### ASSIGNED TASK
Using the entries below, show all lines with the string "flash".

(Dataset entries)
theorem inv_logVoidEvent (faults : List StepFault) (h : Inv s) : Inv (logVoidEvent faults s) := by
  unfold logVoidEvent
  split
  · next coil _ =>
    split
    · exact inv_endOp (inv_reportFailed _ _ _ _ h)
    · have hx := voidMemory_ok (coil := coil) (h.progress faults none)
      have h1 : Inv { s with
          flash := (voidMemory coil { mem := s.flash, faults := faults, budget := none }).1.mem
          log := s.log.atHeaders
            (voidMemory coil { mem := s.flash, faults := faults, budget := none }).1.mem } :=
        inv_store hx.wf hx.within h.store.page h.store.slot h
      simp only
      apply inv_endOp
      apply inv_reportEnd
      split
      · exact inv_voidCoil _ _ h1
      · exact h1
  · exact h

theorem inv_logReadAct (f n : Nat) (s : State) (h : Inv s) : Inv (logReadAct f n s).1 := by
  unfold logReadAct
  exact guarded_keeps h fun _ => h

theorem inv_logTakeAct (n : Nat) (s : State) (h : Inv s) : Inv (logTakeAct n s).1 := by
  unfold logTakeAct
  refine guarded_keeps h fun hc => ?_
  exact inv_placeOp rfl (fun _ => hc (entryFree s) (by simp)) h

theorem inv_logVoidAct (n : Nat) (s : State) (h : Inv s) : Inv (logVoidAct n s).1 := by
  unfold logVoidAct
  refine guarded_keeps h fun hc => ?_
  exact inv_placeOp rfl (fun _ => hc (entryFree s) (by simp)) h

/-! ### The Package Table -/

theorem inv_createPackage {k : Package} (hk : (s.package k.number).isNone = true) (h : Inv s) :
    Inv (createPackage k s) := by
  have hno : k.number ∉ s.table.packages.map Package.number := by
    simp only [State.package, Option.isNone_iff_eq_none, List.find?_eq_none, beq_iff_eq] at hk
    simp only [List.mem_map, not_exists, not_and]
    exact fun x hx e => hk x hx e
  have hnodup : ∀ ks : List Package, (ks.map Package.number).Nodup →
      (∀ x ∈ ks, x ∈ s.table.packages) → ((ks ++ [k]).map Package.number).Nodup := by
    intro ks hn hsub
    rw [List.map_append, List.nodup_append]
    refine ⟨hn, by simp, ?_⟩
    intro a ha b hb
    simp only [List.map_cons, List.map_nil, List.mem_singleton] at hb
    subst hb
    intro e
    rw [e] at ha
    simp only [List.mem_map] at ha
    obtain ⟨x, hx, hxe⟩ := ha
    exact hno (hxe ▸ List.mem_map_of_mem (hsub x hx))
  unfold createPackage
  split
  · next hlt =>
    refine inv_setPackages ?_ (hnodup _ h.tables.packageNumbers fun _ hx => hx) h
    simp only [List.length_append, List.length_cons, List.length_nil]
    omega
  · split
    · next old hold =>
      refine inv_setPackages ?_ (hnodup _ ?_ fun _ hx => List.mem_of_mem_filter hx) h
      · have hmem : old ∈ s.table.packages := by
          have key : ∀ (ks : List Package) (b : Option Package),
              (∀ x, b = some x → x ∈ s.table.packages) → (∀ x ∈ ks, x ∈ s.table.packages) →
              ∀ x, ks.foldl
                (fun best k =>
                  if k.state = .spent then
                    match best with
                    | none => some k
                    | some b => if k.spentOrder.getD 0 < b.spentOrder.getD 0 then some k else some b
                  else best) b = some x → x ∈ s.table.packages := by
            intro ks
            induction ks with
            | nil => intro b hb _ x hx; exact hb x hx
            | cons k rest ih =>
              intro b hb hks x hx
              refine ih _ ?_ (fun y hy => hks y (List.mem_cons_of_mem _ hy)) x hx
              intro y hy
              have hk := hks k (List.mem_cons_self ..)
              simp only at hy
              split at hy
              · split at hy
                · cases hy; exact hk
                · next b' =>
                  split at hy
                  · cases hy; exact hk
                  · exact hb y hy
              · exact hb y hy
          exact key _ none (by simp) (fun _ hx => hx) old hold
        have hlt : (s.table.packages.filter fun x => x.number != old.number).length
            < s.table.packages.length :=
          List.length_filter_lt_length_iff_exists.mpr ⟨old, hmem, by simp⟩
        have := h.tables.packages
        simp only [List.length_append, List.length_cons, List.length_nil]
        omega
      · exact List.Nodup.sublist (List.Sublist.map _ List.filter_sublist) h.tables.packageNumbers
    · exact h

theorem inv_deletePackage (n : Nat) (h : Inv s) : Inv (deletePackage n s) :=
  inv_setPackages (Nat.le_trans (List.length_filter_le _ _) h.tables.packages)
    (List.Nodup.sublist (List.Sublist.map _ List.filter_sublist) h.tables.packageNumbers) h

theorem inv_checkCreel (h : Inv s) : Inv (checkCreel s) := by
  unfold checkCreel
  split
  · exact inv_setCause _ _ h
  · exact inv_clearCause _ _ h

theorem inv_beginFeeding (i : Fin 4) (start seen : Nat) (k : Package) (h : Inv s) :
    Inv (beginFeeding i start seen k s) :=
  inv_recordPackage _ (inv_insertMarks _ _ _ (inv_updatePackage _ (fun _ => rfl) h))

theorem inv_compareWarning (i : Fin 4) (p n : Nat) (h : Inv s) : Inv (compareWarning i p n s) := by
  unfold compareWarning
  split
  · split
    · exact inv_enterReport _ _ _ (inv_updatePackage _ (fun _ => rfl) h)
    · exact h
  · exact h

theorem inv_compareRunout (i : Fin 4) (p n : Nat) (h : Inv s) : Inv (compareRunout i p n s) := by
  unfold compareRunout
  split
  · split
    · exact inv_enterReport _ _ _ (inv_setCause _ _ (inv_setPlace _ _ h))
    · exact h
  · exact h

theorem inv_consume (p : Nat) (i : Fin 4) (s : State) (h : Inv s) : Inv (consume p s i) := by
  unfold consume
  split
  · split
    · exact inv_compareRunout _ _ _
        (inv_compareWarning _ _ _ (inv_updatePackage _ (fun _ => rfl) h))
    · exact h
  · exact h

theorem inv_feedAtRise (p q : Nat) (i : Fin 4) (s : State) (h : Inv s) : Inv (feedAtRise p q s i) := by
  unfold feedAtRise
  split
  · split
    · exact inv_beginFeeding _ _ _ _ h
    · exact h
  · exact h

theorem inv_packageRise (p q r : Nat) (h : Inv s) : Inv (packageRise p q r s) :=
  foldl_keeps (fun s i h => inv_consume q i s h) _
    (foldl_keeps (fun s i h => inv_feedAtRise p r i s h) _ h)

theorem inv_packageFall (q : Nat) (h : Inv s) : Inv (packageFall q s) :=
  foldl_keeps (fun s i h => inv_consume q i s h) _ h

theorem inv_spend (n left : Nat) (h : Inv s) : Inv (spend n left s) := by
  have h1 := inv_updatePackage (s := s) n
    (f := fun r =>
      { r with
        state := .spent
        seat := none
        feedStart := none
        leftover := some left
        spentOrder := some s.table.nextSpent }) (fun _ => rfl) h
  exact inv_table h1.tables.packages h1.tables.packageNumbers h1

theorem inv_judgeRunout (h : Inv s) : Inv (judgeRunout s) := by
  unfold judgeRunout
  split
  · exact h
  · exact inv_clearCause _ _ h

theorem inv_moveReserve (i : Fin 4) (h : Inv s) : Inv (moveReserve i s) := by
  unfold moveReserve
  split
  · exact inv_updatePackage _ (fun _ => rfl) (inv_setPlace _ _ h)
  · exact inv_setPlace _ _ h

theorem inv_spliceFeed (i : Fin 4) (old next : Package) (h : Inv s) :
    Inv (spliceFeed i old next s) := by
  unfold spliceFeed
  simp only
  apply inv_judgeRunout
  apply inv_setPlace
  apply inv_compareWarning
  apply inv_insertMark
  apply inv_beginFeeding
  apply inv_setPlace
  apply inv_removePackageMarks
  exact inv_spend _ _ h

theorem inv_unplacePlaced (i : Fin 4) (r : Bool) (n : Nat) (h : Inv s) :
    Inv (unplacePlaced i r n s) := by
  have h1 : Inv (s.updatePackage n Package.unplaced) := inv_updatePackage n (fun _ => rfl) h
  unfold unplacePlaced
  simp only
  apply inv_checkCreel
  split
  · exact inv_setPlace _ _ h1
  · exact inv_moveReserve _ h1

theorem inv_unplaceFeeding (i : Fin 4) (k : Package) (h : Inv s) : Inv (unplaceFeeding i k s) := by
  unfold unplaceFeeding
  simp only
  apply inv_checkCreel
  apply inv_judgeRunout
  apply inv_setPlace
  apply inv_moveReserve
  apply inv_removePackageMarks
  split
  · exact inv_updatePackage _ (fun _ => rfl) h
  · exact inv_spend _ _ h

theorem inv_addPackageAct (e : PackageEntry) (s : State) (h : Inv s) :
    Inv (addPackageAct e s).1 := by
  unfold addPackageAct
  refine guarded_keeps h fun hc => ?_
  exact inv_createPackage (hc ((s.package e.number).isNone, .state .duplicate) (by simp)) h

theorem inv_readPackageAct (n : Nat) (s : State) (h : Inv s) : Inv (readPackageAct n s).1 := by
  unfold readPackageAct
  refine guarded_keeps h fun _ => ?_
  split <;> exact h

### SOLUTION
          flash := (voidMemory coil { mem := s.flash, faults := faults, budget := none }).1.mem
            (voidMemory coil { mem := s.flash, faults := faults, budget := none }).1.mem } :=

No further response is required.